Dragon Research Group FIRST 2012 Challenge!

 今年のFIRSTでは、Dragon Research Group(以下、DRG)が主催となり、CTFのような問題を解くコンテストが開催されました。

写真2 Geek Loungeの入り口に立てかけられた看板。この中で挑戦者達が熱い戦いを繰り広げました。

 DRGは、アメリカの非営利団体であるTeam Cymruの援助の下、2009年に結成されたボランティアベースの非営利団体です。インターネットコミュニティ全体の利益のために実用的な情報を提供することを目的としています。

 今回開催されたChallengeのルールは以下の通りです。

  • Challengeは、6月18日から21日までの4日間で行われ、1日1つ以上のマイルストーンで構成される
  • 参加者は、日々公開されるマイルストーンの問題を解く
  • 最初に問題を解いたチームが3000点、2番目に問題を解いたチームが2000点、それ以降に問題を解いたチームは1000点を獲得する
  • 最後のマイルストーンを解いたチームは単独で5000点を獲得する

 なんだか、かなり大雑把な配点ですね……。トップチームには64GBのWi-Fi iPadが賞品として贈られたようです。

 私もカンファレンスの間に何問か解いてみましたが、問題数はDEFCONなどのCTFに比べると少なく、内容もシンプルで素直な問題が多いように感じました。これは、参加者がChallengeのみではなく、カンファレンスの他のイベントも十分楽しめるようにとの主催者の配慮があったように思います。
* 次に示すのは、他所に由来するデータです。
/-- LPW in its four forms, LPR, TLY and FLACON (R158, R187, R159, R162, R161, R388 to R390): a loop write waits for the next frame, behind
those before it but for those of higher-numbered engines in this clock; a form to a loop that is not claimed traps. A tally update is
suppressed at the rate limit, else counted: its value, as f64, goes to the bin of as many edges as lie at or below it, and moves an
extreme on a strict improvement, with its stamp; a NaN sets only its flag. Of two updates in one clock neither is lost, and their order
is that of the engines. FLACON queues the reports of the enabled tenants that are not queued already. -/
def Obligations.LoopTallyResult : Prop :=
  ∀ (e : Eng) (w : FmtA) (s : State), Running e s →
    let n := s.x e w.a
    let claimed := n < 256 ∧ s.rd (R.LPE_LDECL_CL_CLAIMED n) = 1
    let put := fun sel t =>
      (∃ before after, s.lpe.writes = before ++ after ∧
        t.lpe.writes = before ++ ⟨n, sel, s.x e w.b % 2 ^ 32, e.val, s.clk⟩ :: after ∧
        (∀ x ∈ before, x.clk = s.clk → x.eng ≤ e.val) ∧ ∀ x ∈ after.head?, x.clk = s.clk ∧ e.val < x.eng) ∧
      Advanced e 4 4 s t ∧ OnlyFields [s.ipF e] s t ∧ t.mem = s.mem
    (claimed → selWritable w.fn.toNat = true → Completes (.lpw e w) s (put w.fn.toNat)) ∧
    (claimed → Completes (.lpwOwn e w) s (put 4) ∧ Completes (.lpwSwap e w) s (put 5) ∧ Completes (.lpwClr e w) s (put 6)) ∧
    (¬claimed → selWritable w.fn.toNat = true → Completes (.lpw e w) s (Trapped e 0x050F n (packA 0x62 w) s)) ∧
    (¬claimed → ∀ c ∈ [Instr.lpwOwn e w, .lpwSwap e w, .lpwClr e w], Completes c s (Trapped e 0x050F n (packA 0x62 w) s)) ∧
    (selWritable w.fn.toNat = false → Completes (.lpw e w) s (Trapped e 0x0501 n (packA 0x62 w) s)) ∧
    (selDefined w.fn.toNat = true → n < 256 → Completes (.lpr e w) s
      (RegPost e w.d (BitVec.ofNat 64 (if claimed then s.lprValue n w.fn.toNat else 0)) 4 4 s)) ∧
    (selDefined w.fn.toNat = true → 256 ≤ n → Completes (.lpr e w) s (Trapped e 0x050F n (packA 0x63 w) s)) ∧
    (selDefined w.fn.toNat = false → Completes (.lpr e w) s (Trapped e 0x0501 n (packA 0x63 w) s)) ∧
    ((intTy w.ty || floatTy w.ty) = true → (0x100 ≤ n ∧ n ≤ 0x3FF ∧ s.tallyDefined n = true) →
      let k := if w.ty = 2 then 32 else 64
      let v := if w.ty = 4 then f64.ofVal 0 (f32.unpack (s.reg e w.b 32).toNat)
        else if w.ty = 5 then (s.reg e w.b 64).toNat
        else f64.ofInt 0 (if w.sx then (s.reg e w.b k).toInt else (s.reg e w.b k).toNat)
      let stamp := (s.task (s.curTask e)).tstamp
      let l := s.live n
      let edge := fun i => leNat (((sget [] s.tly.defs n).drop (8 + 4 * i)).take 4)
      let bin := ((List.range 15).filter fun i =>
        [some .lt, some .eq].contains ((f32.unpack (edge i)).cmp (f64.unpack v))).length
      let less := fun a b => (f64.unpack a).cmp (f64.unpack b) = some .lt
      let kind := s.rd (R.TLY_DEF_KIND n)
      let nan := f64.unpack v = .nan
      let fresh := { l with updates := l.updates + 1, second := l.second + 1 }
      ((∀ r ∈ s.tly.turns, r.clk ≠ s.clk) → Completes (.tly e w) s (fun t =>
        t.live n = (
          if s.rd (R.TLY_DEF_RATE n) ≠ 0 ∧ s.rd (R.TLY_DEF_RATE n) ≤ l.second then { l with suppressed := l.suppressed + 1 }
          else if nan then { fresh with nan := true }
          else { fresh with
            bins := if kind = 0 ∨ kind = 2 then l.bins.set bin (min 0xFFFFFFFF (l.bins.getD bin 0 + 1)) else l.bins
            min := if (kind = 1 ∨ kind = 2) ∧ less v l.min then v else l.min
            mint := if (kind = 1 ∨ kind = 2) ∧ less v l.min then stamp else l.mint
            max := if (kind = 1 ∨ kind = 2) ∧ less l.max v then v else l.max
            maxt := if (kind = 1 ∨ kind = 2) ∧ less l.max v then stamp else l.maxt }) ∧
        (∀ c, c ≠ n → t.live c = s.live c) ∧ Advanced e 4 6 s t ∧
        OnlyFields [R.TLY_DEF_UPD n, s.ipF e] s t ∧ t.mem = s.mem)) ∧
      ∀ (d : Eng) (x : FmtA), d ≠ e → Running d s → (intTy x.ty || floatTy x.ty) = true → s.x d x.a = n →
        (∀ r ∈ s.tly.turns, r.clk ≠ s.clk) →
        Completes (.tly e w) s (fun t => Completes (.tly d x) t (fun u => Completes (.tly d x) s (fun t' =>
          Completes (.tly e w) t' (fun u' => u.live n = u'.live n ∧
            (u.live n).updates + (u.live n).suppressed = l.updates + l.suppressed + 2))))) ∧
    ((intTy w.ty || floatTy w.ty) = true → ¬(0x100 ≤ n ∧ n ≤ 0x3FF ∧ s.tallyDefined n = true) →
      Completes (.tly e w) s (Trapped e 0x0510 n (packA 0x64 w) s)) ∧
    (∀ d : BitVec 4,
      let en := if s.domOn 9 then s.rd R.KEY_TENEN_EN else 0
      let mask := if n = 0 then en else if n ≤ 64 ∧ bitOf en (n - 1) = true then 2 ^ (n - 1) else 0
      Completes (.flacon e d w.a) s (fun t =>
        t.key.queue = s.key.queue ||| mask &&& (s.key.queue ^^^ (2 ^ 64 - 1)) ∧
        t.reg e d 64 = (if mask &&& (s.key.queue ^^^ (2 ^ 64 - 1)) = 0 then 0 else 1) ∧
        Advanced e 4 6 s t ∧ OnlyFields [s.xF e d, s.ipF e] s t ∧ t.mem = s.mem))

/-- The traps of words, types, alignment and bounds (R120, R121, R131, R139, R162, Tables 5.7 and 5.10): an unassigned opcode, an
undefined service, a type that the instruction does not accept, a misaligned address, an access outside its base's bound, and one
whose address lies in DRAM (R16) or is unmapped (R22). That type, alignment and bound are checked in this order, and that an access by
the instance, loop or constant base in DRAM traps with 0x050C, are the model's choices (log entry 54), as is the trap of an instance
header in DRAM (log entry 18). -/
def Obligations.EngineTraps : Prop :=
  ∀ (e : Eng) (s : State), Running e s →
    let traps := fun c code addr => Completes c s (Trapped e code addr (firstWord c) s)
    (∀ word, traps (.illegalInstruction e word) 0x0501 0) ∧ (∀ d a n, traps (.sysUndefined e d a n) 0x050E 0) ∧
    (∀ w : FmtA, intTy w.ty = false →
      ∀ c ∈ [Instr.add e w, .sub e w, .neg e w, .abs e w, .mul e w, .div e w, .cmp e w, .and e w, .or e w, .xor e w, .not e w,
        .shl e w, .shr e w, .asr e w, .rot e w, .bit e w, .set e w, .clr e w, .lim e w], traps c 0x0501 0) ∧
    (∀ w : FmtA, floatTy w.ty = false →
      ∀ c ∈ [Instr.fadd e w, .fsub e w, .fmul e w, .fdiv e w, .fsqrt e w, .fmin e w, .fmax e w, .fcmp e w], traps c 0x0501 0) ∧
    (∀ w : FmtA, (intTy w.ty || floatTy w.ty) = false → traps (.cvt e w) 0x0501 0 ∧ traps (.tly e w) 0x0501 0) ∧
    (∀ (w : FmtM) (ext : Option (BitVec 31)) (x : RegBase) (i : Fin 3) (j : Fin 2),
      (memTy w.ty = false →
        ∀ c ∈ [Instr.ldi e w ext, .sti e w ext, .ldl e w ext, .stl e w ext, .ldk e w ext, .ld e i w x, .st e j w x], traps c 0x0501 0) ∧
      ∀ n, MemBytes w.ty n →
        let off := (ext.map BitVec.toNat).getD w.off.toNat
        let size := (s.ib e + 4) % 2 ^ 40
        (s.eaIB e w ext % n ≠ 0 → traps (.ldi e w ext) 0x0502 (s.eaIB e w ext) ∧ traps (.sti e w ext) 0x0502 (s.eaIB e w ext)) ∧
        (s.eaLB e w ext % n ≠ 0 → traps (.ldl e w ext) 0x0502 (s.eaLB e w ext) ∧ traps (.stl e w ext) 0x0502 (s.eaLB e w ext)) ∧
        (s.eaK e w ext % n ≠ 0 → traps (.ldk e w ext) 0x0502 (s.eaK e w ext)) ∧
        (s.eaReg e x % n ≠ 0 → traps (.ld e i w x) 0x0502 (s.eaReg e x) ∧ traps (.st e j w x) 0x0502 (s.eaReg e x)) ∧
        (s.eaIB e w ext % n = 0 → isSram size = true → s.peek size 4 < off + n →
          traps (.ldi e w ext) 0x0503 (s.eaIB e w ext) ∧ traps (.sti e w ext) 0x0503 (s.eaIB e w ext)) ∧
        (s.eaIB e w ext % n = 0 → isSram size = true → off < 16 → traps (.sti e w ext) 0x0503 (s.eaIB e w ext)) ∧
        (s.eaLB e w ext % n = 0 → s.x e 14 < s.lb e + off + n →
          traps (.ldl e w ext) 0x0504 (s.eaLB e w ext) ∧ traps (.stl e w ext) 0x0504 (s.eaLB e w ext)) ∧
        (s.eaK e w ext % n = 0 → s.poolSize < off + n → traps (.ldk e w ext) 0x0505 (s.eaK e w ext)) ∧
        (let gone := fun c a => regionOf a = .unmapped →
           Completes c s (fun t => Trapped e 0x0104 a (firstWord c) s t ∧ t.rd R.SYS_STAT_UNMAP = 1)
         let far := fun c a => (isDram a = true → traps c 0x050C a) ∧ gone c a
         (s.eaReg e x % n = 0 → far (.ld e i w x) (s.eaReg e x) ∧ far (.st e j w x) (s.eaReg e x)) ∧
         (s.eaIB e w ext % n = 0 → far (.ldi e w ext) size ∧ far (.sti e w ext) size) ∧
         (s.eaIB e w ext % n = 0 → isSram size = true → off + n ≤ s.peek size 4 →
           gone (.ldi e w ext) (s.eaIB e w ext) ∧ (16 ≤ off → gone (.sti e w ext) (s.eaIB e w ext))) ∧
         (s.eaLB e w ext % n = 0 → s.lb e + off + n ≤ s.x e 14 →
           far (.ldl e w ext) (s.eaLB e w ext) ∧ far (.stl e w ext) (s.eaLB e w ext)) ∧
         (s.eaK e w ext % n = 0 → off + n ≤ s.poolSize → far (.ldk e w ext) (s.eaK e w ext))))

/-- An engine that runs no task executes nothing: an instruction given to it changes nothing, unless a stop has halted the engine in
the clock in which that instruction was under way. The rule is the model's reading of R110 and FBE_STAT (log entry 3). -/
def Obligations.IdleEngineExecutesNothing : Prop :=
  ∀ (c : Instr) (e : Eng) (s : State), engOf c = some e → s.rd (R.FBE_STAT_STATE e) ≠ 1 → s.underway e = false → exec c s = .next s

/-! ## Commands and events -/

/-- The supervisor's inputs (R20, R21, R28, R31, R93, R103): a breach stops the controller where BREACHACT says so and is recorded in any
case; the clock monitor and the safe-state input set their flags, raise their lines, and stop the controller. The supervisor is
interrupted while a line pending in SYS_IRQPEND is enabled in SYS_IRQEN. A stop halts each engine with its registers as they are (R138);
that STATE reads 0 then is the model's choice (log entry 12). -/
def Obligations.SupervisorInputs : Prop :=
  ∀ s : State,
    (s.interrupted = true ↔ ∃ n < 128, s.lineUp n = true ∧ bitOf (s.rd (R.SYS_IRQEN_EN (n / 64))) (n % 64) = true) ∧
    (s.rd R.SYS_STAT_BREACH = 0 → exec .breachStop s = .next s) ∧
    (s.rd R.SYS_STAT_BREACH = 1 → s.rd R.SYS_CFG_BREACHACT = 1 → s.mode ≠ 0 → Completes .breachStop s
      (Stopped 4 0x0101 (s.rd R.SYS_BREACH_INFO_TASK) (s.rd R.SYS_BREACH_INFO_MASTER) s)) ∧
    (s.rd R.SYS_STAT_BREACH = 1 → s.rd R.SYS_CFG_BREACHACT = 0 → Completes .breachStop s (fun t =>
      t.regs = s.regs ∧ t.mem = s.mem ∧ t.tly.events.length = s.tly.events.length + 1)) ∧
    (s.rd R.SYS_STAT_CLKSRC = 0 →
      Completes .tcxoLoss s (fun t => t.rd R.SYS_STAT_CLKSRC = 1 ∧ t.rd R.SYS_STAT_XTFAIL = 1 ∧ t.lineUp 2 = true ∧
        t.phs.xtalLost = true ∧ t.mode = s.mode ∧ t.mem = s.mem) ∧
      exec .clockLossStop s = .next s ∧ exec .tcxoRestored s = .next s) ∧
    (s.rd R.SYS_STAT_CLKSRC = 1 →
      exec .tcxoLoss s = .next s ∧ (s.mode ≠ 0 → Completes .clockLossStop s (Stopped 10 0x0102 0x3F 0xF s)) ∧
      Completes .tcxoRestored s (fun t => t.rd R.SYS_STAT_CLKSRC = 0 ∧ t.rd R.SYS_STAT_XTFAIL = s.rd R.SYS_STAT_XTFAIL ∧
        t.lineUp 2 = true ∧ t.lastReport = 0x0103 ∧ OnlyRegs (R.SYS_STAT_CLKSRC :: lineFlds 2) s t)) ∧
    (s.rd R.SYS_STAT_SAFEIN = 1 → exec .safeInAssert s = .next s) ∧
    (s.rd R.SYS_STAT_SAFEIN = 0 → exec .safeInRelease s = .next s) ∧
    (s.rd R.PWR_STAT_SLEEP = 0 →
      (s.rd R.SYS_STAT_SAFEIN = 0 → s.rd R.TSK_CFG_SAFEINEN = 0 → Completes .safeInAssert s (fun t =>
        t.rd R.SYS_STAT_SAFEIN = 1 ∧ t.lineUp 3 = true ∧ OnlyRegs (R.SYS_STAT_SAFEIN :: lineFlds 3) s t)) ∧
      (s.rd R.SYS_STAT_SAFEIN = 0 → s.rd R.TSK_CFG_SAFEINEN = 1 → s.mode ≠ 0 → Completes .safeInAssert s (fun t =>
        t.rd R.SYS_STAT_SAFEIN = 1 ∧ t.lineUp 3 = true ∧ Stopped 5 0x0405 0x3F 0xF s t)) ∧
      (s.rd R.SYS_STAT_SAFEIN = 1 → Completes .safeInRelease s (fun t =>
        t.rd R.SYS_STAT_SAFEIN = 0 ∧ t.lineUp 3 = true ∧ OnlyRegs (R.SYS_STAT_SAFEIN :: lineFlds 3) s t)))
 ChallengeはGeek Loungeと呼ばれる専用のブースにて運営されていました。セッションの休憩時間の合間に何度かブースを訪ねましたが、Challengeに参加しているチームのメンバーが多数滞在して皆さん真剣に問題を解いていたのが印象に残っています。
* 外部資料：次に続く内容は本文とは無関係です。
@[simp] theorem State.setX_mem (e : Eng) (n : BitVec 4) (v : Nat) : (s.setX e n v).mem = s.mem := rfl
@[simp] theorem State.setX_flash (e : Eng) (n : BitVec 4) (v : Nat) : (s.setX e n v).flash = s.flash := rfl
@[simp] theorem State.setX_memx (e : Eng) (n : BitVec 4) (v : Nat) : (s.setX e n v).memx = s.memx := rfl
@[simp] theorem State.setX_nvs (e : Eng) (n : BitVec 4) (v : Nat) : (s.setX e n v).nvs = s.nvs := rfl
@[simp] theorem State.setX_phs (e : Eng) (n : BitVec 4) (v : Nat) : (s.setX e n v).phs = s.phs := rfl
@[simp] theorem State.setX_tsk (e : Eng) (n : BitVec 4) (v : Nat) : (s.setX e n v).tsk = s.tsk := rfl
@[simp] theorem State.setX_engTicks (e : Eng) (n : BitVec 4) (v : Nat) : (s.setX e n v).engTicks = s.engTicks := rfl
@[simp] theorem State.setX_img (e : Eng) (n : BitVec 4) (v : Nat) : (s.setX e n v).img = s.img := rfl
@[simp] theorem State.setX_ledger (e : Eng) (n : BitVec 4) (v : Nat) : (s.setX e n v).ledger = s.ledger := rfl
@[simp] theorem State.setX_admission (e : Eng) (n : BitVec 4) (v : Nat) : (s.setX e n v).admission = s.admission := rfl
@[simp] theorem State.setX_loading (e : Eng) (n : BitVec 4) (v : Nat) : (s.setX e n v).loading = s.loading := rfl
@[simp] theorem State.setX_tly (e : Eng) (n : BitVec 4) (v : Nat) : (s.setX e n v).tly = s.tly := rfl
@[simp] theorem State.setX_ring (e : Eng) (n : BitVec 4) (v : Nat) : (s.setX e n v).ring = s.ring := rfl
@[simp] theorem State.setX_met (e : Eng) (n : BitVec 4) (v : Nat) : (s.setX e n v).met = s.met := rfl
@[simp] theorem State.setX_lpe (e : Eng) (n : BitVec 4) (v : Nat) : (s.setX e n v).lpe = s.lpe := rfl
@[simp] theorem State.setX_key (e : Eng) (n : BitVec 4) (v : Nat) : (s.setX e n v).key = s.key := rfl
@[simp] theorem State.setX_tim (e : Eng) (n : BitVec 4) (v : Nat) : (s.setX e n v).tim = s.tim := rfl
@[simp] theorem State.setX_rtc (e : Eng) (n : BitVec 4) (v : Nat) : (s.setX e n v).rtc = s.rtc := rfl
@[simp] theorem State.setX_net (e : Eng) (n : BitVec 4) (v : Nat) : (s.setX e n v).net = s.net := rfl
@[simp] theorem State.setX_host (e : Eng) (n : BitVec 4) (v : Nat) : (s.setX e n v).host = s.host := rfl
@[simp] theorem State.setX_fbs (e : Eng) (n : BitVec 4) (v : Nat) : (s.setX e n v).fbs = s.fbs := rfl
@[simp] theorem State.setX_upd (e : Eng) (n : BitVec 4) (v : Nat) : (s.setX e n v).upd = s.upd := rfl
@[simp] theorem State.setX_pwr (e : Eng) (n : BitVec 4) (v : Nat) : (s.setX e n v).pwr = s.pwr := rfl
@[simp] theorem State.setX_busData (e : Eng) (n : BitVec 4) (v : Nat) : (s.setX e n v).busData = s.busData := rfl
@[simp] theorem State.setX_busPoison (e : Eng) (n : BitVec 4) (v : Nat) : (s.setX e n v).busPoison = s.busPoison := rfl
@[simp] theorem State.setX_clk (e : Eng) (n : BitVec 4) (v : Nat) : (s.setX e n v).clk = s.clk := rfl
@[simp] theorem State.setX_free (e : Eng) (n : BitVec 4) (v : Nat) : (s.setX e n v).free = s.free := rfl
@[simp] theorem State.setX_lastReport (e : Eng) (n : BitVec 4) (v : Nat) : (s.setX e n v).lastReport = s.lastReport := rfl
@[simp] theorem State.setX_pending (e : Eng) (n : BitVec 4) (v : Nat) : (s.setX e n v).pending = s.pending := rfl

@[simp] theorem State.setIp_mem (e : Eng) (v : Nat) : (s.setIp e v).mem = s.mem := rfl
@[simp] theorem State.setIp_flash (e : Eng) (v : Nat) : (s.setIp e v).flash = s.flash := rfl
@[simp] theorem State.setIp_memx (e : Eng) (v : Nat) : (s.setIp e v).memx = s.memx := rfl
@[simp] theorem State.setIp_nvs (e : Eng) (v : Nat) : (s.setIp e v).nvs = s.nvs := rfl
@[simp] theorem State.setIp_phs (e : Eng) (v : Nat) : (s.setIp e v).phs = s.phs := rfl
@[simp] theorem State.setIp_tsk (e : Eng) (v : Nat) : (s.setIp e v).tsk = s.tsk := rfl
@[simp] theorem State.setIp_engTicks (e : Eng) (v : Nat) : (s.setIp e v).engTicks = s.engTicks := rfl
@[simp] theorem State.setIp_img (e : Eng) (v : Nat) : (s.setIp e v).img = s.img := rfl
@[simp] theorem State.setIp_ledger (e : Eng) (v : Nat) : (s.setIp e v).ledger = s.ledger := rfl
@[simp] theorem State.setIp_admission (e : Eng) (v : Nat) : (s.setIp e v).admission = s.admission := rfl
@[simp] theorem State.setIp_loading (e : Eng) (v : Nat) : (s.setIp e v).loading = s.loading := rfl
@[simp] theorem State.setIp_tly (e : Eng) (v : Nat) : (s.setIp e v).tly = s.tly := rfl
@[simp] theorem State.setIp_ring (e : Eng) (v : Nat) : (s.setIp e v).ring = s.ring := rfl
@[simp] theorem State.setIp_met (e : Eng) (v : Nat) : (s.setIp e v).met = s.met := rfl
@[simp] theorem State.setIp_lpe (e : Eng) (v : Nat) : (s.setIp e v).lpe = s.lpe := rfl
@[simp] theorem State.setIp_key (e : Eng) (v : Nat) : (s.setIp e v).key = s.key := rfl
@[simp] theorem State.setIp_tim (e : Eng) (v : Nat) : (s.setIp e v).tim = s.tim := rfl
@[simp] theorem State.setIp_rtc (e : Eng) (v : Nat) : (s.setIp e v).rtc = s.rtc := rfl
@[simp] theorem State.setIp_net (e : Eng) (v : Nat) : (s.setIp e v).net = s.net := rfl
@[simp] theorem State.setIp_host (e : Eng) (v : Nat) : (s.setIp e v).host = s.host := rfl
@[simp] theorem State.setIp_fbs (e : Eng) (v : Nat) : (s.setIp e v).fbs = s.fbs := rfl
@[simp] theorem State.setIp_upd (e : Eng) (v : Nat) : (s.setIp e v).upd = s.upd := rfl
@[simp] theorem State.setIp_pwr (e : Eng) (v : Nat) : (s.setIp e v).pwr = s.pwr := rfl
@[simp] theorem State.setIp_busData (e : Eng) (v : Nat) : (s.setIp e v).busData = s.busData := rfl
@[simp] theorem State.setIp_busPoison (e : Eng) (v : Nat) : (s.setIp e v).busPoison = s.busPoison := rfl
@[simp] theorem State.setIp_clk (e : Eng) (v : Nat) : (s.setIp e v).clk = s.clk := rfl
@[simp] theorem State.setIp_free (e : Eng) (v : Nat) : (s.setIp e v).free = s.free := rfl
@[simp] theorem State.setIp_lastReport (e : Eng) (v : Nat) : (s.setIp e v).lastReport = s.lastReport := rfl
@[simp] theorem State.setIp_pending (e : Eng) (v : Nat) : (s.setIp e v).pending = s.pending := rfl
 DRG Challengeの問題にアクセスするには、チーム登録する際に発行されたユーザーIDとパスワードが必要なのですが、最後にボーナスチャレンジとして出題された問題がWeb上で参照可能でしたので、ここで紹介してみましょう。

DRG Challengeの問題にチャレンジ!

 問題サイトにアクセスすると、以下の情報が表示されます。

My key is: thefirstchallengekey
U2FsdGVkX1/4SCmSVMAZMQRN7IxTTt5MwwiuAZAfsniHywCYmtkeE2bGDY29W4b/
4QYU5g33NJzyq5zdUo9C4MJjpQHIMK67ZL/ARys44knYOboyKXMy2SoozXAdgIzw
L6L2mO+UEVaiv/pgPzMQ+jRl/OAJ0sIsxWK/pcLPtTLNLC5hjmdrZQ==
 The first 10 FIRST attendees (you do not have to be registered for the FIRST 2012 challenge) to send us an email with the decrypted message will win the prize written in the encrypted message.
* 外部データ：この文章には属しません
theorem stop_showStop (s : State) (cause : Nat) : Touches stopKey s (s.showStop cause) :=
  (((stop_wr s _ (by decide)).trans (stop_wr _ _ (by decide))).trans (stop_showPend _)).trans (stop_wr _ _ (by decide))

theorem stop_enterStop (s : State) (cause : Nat) : Touches stopKey s (s.enterStop cause) := by
  have k := (stop_quiesce s).trans (stop_showStop _ cause)
  unfold State.enterStop
  split
  · exact k
  · exact ((k.trans (stop_raise _ (by decide))).trans (stop_stopEndsSlew _)).trans (stop_startSave _ _)

theorem State.regs_tsk (s : State) (v : TskState) : ({ s with tsk := v } : State).regs = s.regs := rfl
theorem State.mem_tsk (s : State) (v : TskState) : ({ s with tsk := v } : State).mem = s.mem := rfl
theorem State.mem_phs (s : State) (v : PhsState) : ({ s with phs := v } : State).mem = s.mem := rfl

@[simp] theorem State.haltNow_regs (s : State) : s.haltNow.regs = s.haltAll.regs := by
  unfold State.haltNow; exact State.regs_tsk _ _

@[simp] theorem State.haltNow_mem (s : State) : s.haltNow.mem = s.haltAll.mem := by
  unfold State.haltNow; exact State.mem_tsk _ _

@[simp] theorem State.gapStopped_regs (s : State) : s.gapStopped.regs = s.regs := rfl
@[simp] theorem State.gapStopped_mem (s : State) : s.gapStopped.mem = s.mem := rfl

theorem State.dropEntry_regs (s : State) : s.dropEntry.regs = ({ s with tsk := { s.tsk with entry := .none } } : State).showPend.regs :=
  State.dropRun_regs _

@[simp] theorem State.dropEntry_mem (s : State) : s.dropEntry.mem = s.mem := by
  rw [State.dropEntry, State.dropRun_mem, State.showPend, State.wrB_mem, State.mem_tsk]

theorem stop_dropEntry (s : State) : Touches stopKey s s.dropEntry :=
  ((Touches.regs (s.regs_tsk _)).trans (stop_showPend _)).trans (Touches.regs s.dropEntry_regs)

/-- A controller stop touches no register of an engine's bank, none of another block, and none of the trap registers. -/
theorem stop_controllerStop (s : State) (cause fault task master : Nat) :
    Touches stopKey s (s.controllerStop cause fault task master) := by
  unfold State.controllerStop
  split
  · split
    · exact ((stop_latchStop s fault task master).trans (stop_dropEntry _)).trans (Touches.regs (State.tallyEvent_regs _ _ _))
    · exact Touches.refl s
  · have h := ((stop_haltAll s).trans (Touches.regs s.haltNow_regs)).trans (stop_latchStop _ fault task master)
    exact (h.trans (stop_enterStop _ cause)).trans (Touches.regs ((State.tallyEvent_regs _ _ _).trans (State.gapStopped_regs _)))

@[simp] theorem State.haltEng_mem (s : State) (e : Nat) : (s.haltEng e).mem = s.mem := by
  unfold State.haltEng; split <;> rfl

@[simp] theorem State.haltAll_mem (s : State) : s.haltAll.mem = s.mem := by simp [State.haltAll]

@[simp] theorem State.latchStop_mem (s : State) (f t m : Nat) : (s.latchStop f t m).mem = s.mem := by
  rw [State.latchStop, State.raise_mem, State.note_mem]
  simp only [State.wr_mem]

@[simp] theorem State.beginSave_mem (s : State) (slot c : Nat) : (s.beginSave slot c).mem = s.mem := by
  unfold State.beginSave
  cases s.nvsReady <;> rfl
 問題文を読んだところ、どうやら下段の文字列を復号する必要があるようです。下段の文字列はbase64でエンコードされているように見えますので、base64でデコードしてみたところ、画面のようなファイルが作成されました。

写真3 base64でデコードした内容

 デコードした文字列の先頭に“Salted__”という表記があります。どうやらopensslを使用して暗号化した文字列のようですね。

 ただ、opensslを使用しているようですが、どの暗号化アルゴリズムを使用したのかが分かりません。そこでとりあえずpassに“thefirstchallengekey”を指定して、opensslで使用可能な暗号化アルゴリズムを1つ1つ試してみました。

 ……と、ここまでくればあと一息ですので、どのようなメッセージが隠されているか、実際にメッセージを復号してみていただければと思います。なかなかウィットに富んだメッセージが出てきて、復号できた時は思わず笑みが漏れてしまいました。

 DRG Challengeに参加したチームがその他の問題についてのWrite upを掲載していましたので、興味のある方はご参照ください。FIRSTカンファレンスで実施されたChallengeの雰囲気を感じ取っていただけると思います。

【関連リンク】

autopsIT

http://blog.autopsit.com/


Banquetおよびその他のイベント

 今年のBanquet(バンケット・パーティ。参加者が一堂に会する夕食会です)は、マルタ島の中心部に位置し、かつては首都でもあったイムディーナ(Mdina)で開催されました。FIRSTはBanquetには毎年力を入れており、おいしいお酒と料理、そして生演奏の音楽などに包まれてさまざまな方と交流するのに最適な場で、Banquetへの参加を主な目的としている参加者も多いようです。今年もその期待に違わない内容でした。

写真4 Banquetが実施されたイムディーナにある大聖堂(Banquet自体の会場はイムディーナの「Bacchus」というレストランでした)

 その他にも、カンファレンス開催前日の夜に開催される「Ice Breaker Reception」や、カンファレンス参加者の有志によるイベントなどが連日開催されていました。

 特に今年は、FIRSTカンファレンスの期間とUEFA欧州選手権の期間が重なっていたため、マルタの街も含めてお祭り的な雰囲気があったように思います。サッカーの試合が終了した後などは、試合の興奮冷めやらず、深夜まで爆音を響かせて町中を走り回る車が目立ちました。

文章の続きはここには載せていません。